§ TASK TO CARRY OUT: The line containing "j1raw : Byte)" marks the end: write out exactly every line from the first line of the data below through that line, and only those.

** DATA follows **

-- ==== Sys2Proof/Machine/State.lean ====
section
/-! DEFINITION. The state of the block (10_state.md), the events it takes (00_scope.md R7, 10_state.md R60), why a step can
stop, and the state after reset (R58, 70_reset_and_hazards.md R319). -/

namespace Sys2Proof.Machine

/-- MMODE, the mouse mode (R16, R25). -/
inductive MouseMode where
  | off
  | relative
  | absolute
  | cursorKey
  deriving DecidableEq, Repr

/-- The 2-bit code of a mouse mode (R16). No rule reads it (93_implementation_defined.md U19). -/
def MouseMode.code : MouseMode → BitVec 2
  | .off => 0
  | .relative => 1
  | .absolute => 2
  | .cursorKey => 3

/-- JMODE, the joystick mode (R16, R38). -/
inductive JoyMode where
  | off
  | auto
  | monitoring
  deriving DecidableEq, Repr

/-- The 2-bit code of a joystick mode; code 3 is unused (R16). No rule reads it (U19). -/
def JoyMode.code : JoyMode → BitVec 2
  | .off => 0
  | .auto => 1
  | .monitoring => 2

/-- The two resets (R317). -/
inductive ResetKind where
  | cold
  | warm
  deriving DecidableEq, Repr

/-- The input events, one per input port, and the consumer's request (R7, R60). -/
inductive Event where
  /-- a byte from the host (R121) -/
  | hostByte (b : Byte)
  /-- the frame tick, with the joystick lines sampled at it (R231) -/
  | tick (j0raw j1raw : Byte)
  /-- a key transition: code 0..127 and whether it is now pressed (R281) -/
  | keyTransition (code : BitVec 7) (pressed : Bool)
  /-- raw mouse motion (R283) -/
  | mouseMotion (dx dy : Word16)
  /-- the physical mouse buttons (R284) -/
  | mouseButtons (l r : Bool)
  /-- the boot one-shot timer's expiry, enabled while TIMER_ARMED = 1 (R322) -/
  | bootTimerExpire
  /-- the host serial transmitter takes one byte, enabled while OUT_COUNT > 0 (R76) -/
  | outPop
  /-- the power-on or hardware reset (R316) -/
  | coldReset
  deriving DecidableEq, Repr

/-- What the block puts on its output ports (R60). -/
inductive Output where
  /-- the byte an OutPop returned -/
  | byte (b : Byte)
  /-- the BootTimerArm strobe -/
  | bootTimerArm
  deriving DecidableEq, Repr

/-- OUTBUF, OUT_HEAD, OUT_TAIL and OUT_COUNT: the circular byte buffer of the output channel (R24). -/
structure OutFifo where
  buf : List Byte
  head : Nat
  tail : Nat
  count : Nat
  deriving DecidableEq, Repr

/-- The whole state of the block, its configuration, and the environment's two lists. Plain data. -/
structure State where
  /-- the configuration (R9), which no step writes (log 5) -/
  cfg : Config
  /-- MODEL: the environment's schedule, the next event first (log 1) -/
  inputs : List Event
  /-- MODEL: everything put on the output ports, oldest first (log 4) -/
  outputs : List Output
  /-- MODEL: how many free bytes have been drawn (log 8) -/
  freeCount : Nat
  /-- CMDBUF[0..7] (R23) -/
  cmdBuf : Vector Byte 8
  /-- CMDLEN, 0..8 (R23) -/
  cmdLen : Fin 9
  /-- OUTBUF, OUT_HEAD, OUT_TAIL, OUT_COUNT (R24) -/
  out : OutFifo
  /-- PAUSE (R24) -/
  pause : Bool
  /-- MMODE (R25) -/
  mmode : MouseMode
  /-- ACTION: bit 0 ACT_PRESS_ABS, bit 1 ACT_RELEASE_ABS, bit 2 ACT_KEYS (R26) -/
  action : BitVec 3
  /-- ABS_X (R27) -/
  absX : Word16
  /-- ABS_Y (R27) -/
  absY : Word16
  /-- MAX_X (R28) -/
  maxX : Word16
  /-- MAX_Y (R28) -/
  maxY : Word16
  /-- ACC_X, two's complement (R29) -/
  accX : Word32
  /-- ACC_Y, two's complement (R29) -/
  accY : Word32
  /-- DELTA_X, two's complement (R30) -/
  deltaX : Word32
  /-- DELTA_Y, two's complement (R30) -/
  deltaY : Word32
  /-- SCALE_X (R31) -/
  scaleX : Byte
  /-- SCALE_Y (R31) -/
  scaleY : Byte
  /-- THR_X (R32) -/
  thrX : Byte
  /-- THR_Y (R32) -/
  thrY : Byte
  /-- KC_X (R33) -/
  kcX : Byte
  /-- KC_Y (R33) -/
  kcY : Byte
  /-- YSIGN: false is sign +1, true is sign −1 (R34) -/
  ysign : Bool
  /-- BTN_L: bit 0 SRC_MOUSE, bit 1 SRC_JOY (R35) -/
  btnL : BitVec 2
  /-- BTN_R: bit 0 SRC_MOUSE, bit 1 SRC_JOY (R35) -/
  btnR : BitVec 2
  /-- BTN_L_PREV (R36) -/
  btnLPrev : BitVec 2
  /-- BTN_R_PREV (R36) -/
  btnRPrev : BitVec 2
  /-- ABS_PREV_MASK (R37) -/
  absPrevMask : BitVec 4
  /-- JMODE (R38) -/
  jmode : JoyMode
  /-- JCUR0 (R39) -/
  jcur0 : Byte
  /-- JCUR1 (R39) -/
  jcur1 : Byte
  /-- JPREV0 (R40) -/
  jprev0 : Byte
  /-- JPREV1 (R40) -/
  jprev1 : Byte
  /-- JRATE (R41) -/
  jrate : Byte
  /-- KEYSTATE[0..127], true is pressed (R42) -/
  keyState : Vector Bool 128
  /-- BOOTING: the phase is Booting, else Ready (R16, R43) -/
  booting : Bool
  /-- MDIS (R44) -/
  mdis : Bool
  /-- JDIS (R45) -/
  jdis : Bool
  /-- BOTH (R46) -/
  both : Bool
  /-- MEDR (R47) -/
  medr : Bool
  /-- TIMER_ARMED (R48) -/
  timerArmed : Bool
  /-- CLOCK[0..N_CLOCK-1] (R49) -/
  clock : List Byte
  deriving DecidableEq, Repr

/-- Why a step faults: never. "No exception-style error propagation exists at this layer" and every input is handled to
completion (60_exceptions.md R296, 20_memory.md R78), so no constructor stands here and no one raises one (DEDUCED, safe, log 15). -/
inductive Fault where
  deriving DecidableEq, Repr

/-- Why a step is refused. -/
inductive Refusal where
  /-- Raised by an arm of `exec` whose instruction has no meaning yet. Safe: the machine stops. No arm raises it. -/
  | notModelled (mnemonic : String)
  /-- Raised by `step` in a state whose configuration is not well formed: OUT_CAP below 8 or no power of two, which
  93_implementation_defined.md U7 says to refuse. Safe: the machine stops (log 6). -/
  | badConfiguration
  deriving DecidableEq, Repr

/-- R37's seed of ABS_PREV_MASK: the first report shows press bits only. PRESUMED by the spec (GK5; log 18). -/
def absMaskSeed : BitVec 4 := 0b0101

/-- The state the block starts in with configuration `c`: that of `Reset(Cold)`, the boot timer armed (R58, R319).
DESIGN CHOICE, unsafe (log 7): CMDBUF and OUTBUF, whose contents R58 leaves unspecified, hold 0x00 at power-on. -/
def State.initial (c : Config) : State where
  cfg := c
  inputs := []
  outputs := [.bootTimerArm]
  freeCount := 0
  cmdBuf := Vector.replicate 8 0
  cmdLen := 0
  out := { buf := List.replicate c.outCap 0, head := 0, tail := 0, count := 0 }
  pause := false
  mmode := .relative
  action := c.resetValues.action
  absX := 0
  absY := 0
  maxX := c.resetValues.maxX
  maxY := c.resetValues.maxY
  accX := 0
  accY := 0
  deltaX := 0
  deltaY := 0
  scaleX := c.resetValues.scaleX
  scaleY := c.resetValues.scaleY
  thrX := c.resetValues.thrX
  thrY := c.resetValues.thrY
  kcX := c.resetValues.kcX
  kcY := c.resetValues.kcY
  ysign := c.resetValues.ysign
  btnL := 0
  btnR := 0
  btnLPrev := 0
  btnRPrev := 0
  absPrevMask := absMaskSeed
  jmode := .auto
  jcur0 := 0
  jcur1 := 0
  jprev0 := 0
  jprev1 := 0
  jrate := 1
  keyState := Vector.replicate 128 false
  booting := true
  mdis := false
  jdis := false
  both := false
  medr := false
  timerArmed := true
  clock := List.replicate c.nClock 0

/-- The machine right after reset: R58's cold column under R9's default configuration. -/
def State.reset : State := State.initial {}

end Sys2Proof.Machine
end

** End of DATA **

§ RESPONSE TO THE EXERCISE:
-- ==== Sys2Proof/Machine/State.lean ====
section
/-! DEFINITION. The state of the block (10_state.md), the events it takes (00_scope.md R7, 10_state.md R60), why a step can
stop, and the state after reset (R58, 70_reset_and_hazards.md R319). -/

namespace Sys2Proof.Machine

/-- MMODE, the mouse mode (R16, R25). -/
inductive MouseMode where
  | off
  | relative
  | absolute
  | cursorKey
  deriving DecidableEq, Repr

/-- The 2-bit code of a mouse mode (R16). No rule reads it (93_implementation_defined.md U19). -/
def MouseMode.code : MouseMode → BitVec 2
  | .off => 0
  | .relative => 1
  | .absolute => 2
  | .cursorKey => 3

/-- JMODE, the joystick mode (R16, R38). -/
inductive JoyMode where
  | off
  | auto
  | monitoring
  deriving DecidableEq, Repr

/-- The 2-bit code of a joystick mode; code 3 is unused (R16). No rule reads it (U19). -/
def JoyMode.code : JoyMode → BitVec 2
  | .off => 0
  | .auto => 1
  | .monitoring => 2

/-- The two resets (R317). -/
inductive ResetKind where
  | cold
  | warm
  deriving DecidableEq, Repr

/-- The input events, one per input port, and the consumer's request (R7, R60). -/
inductive Event where
  /-- a byte from the host (R121) -/
  | hostByte (b : Byte)
  /-- the frame tick, with the joystick lines sampled at it (R231) -/
  | tick (j0raw j1raw : Byte)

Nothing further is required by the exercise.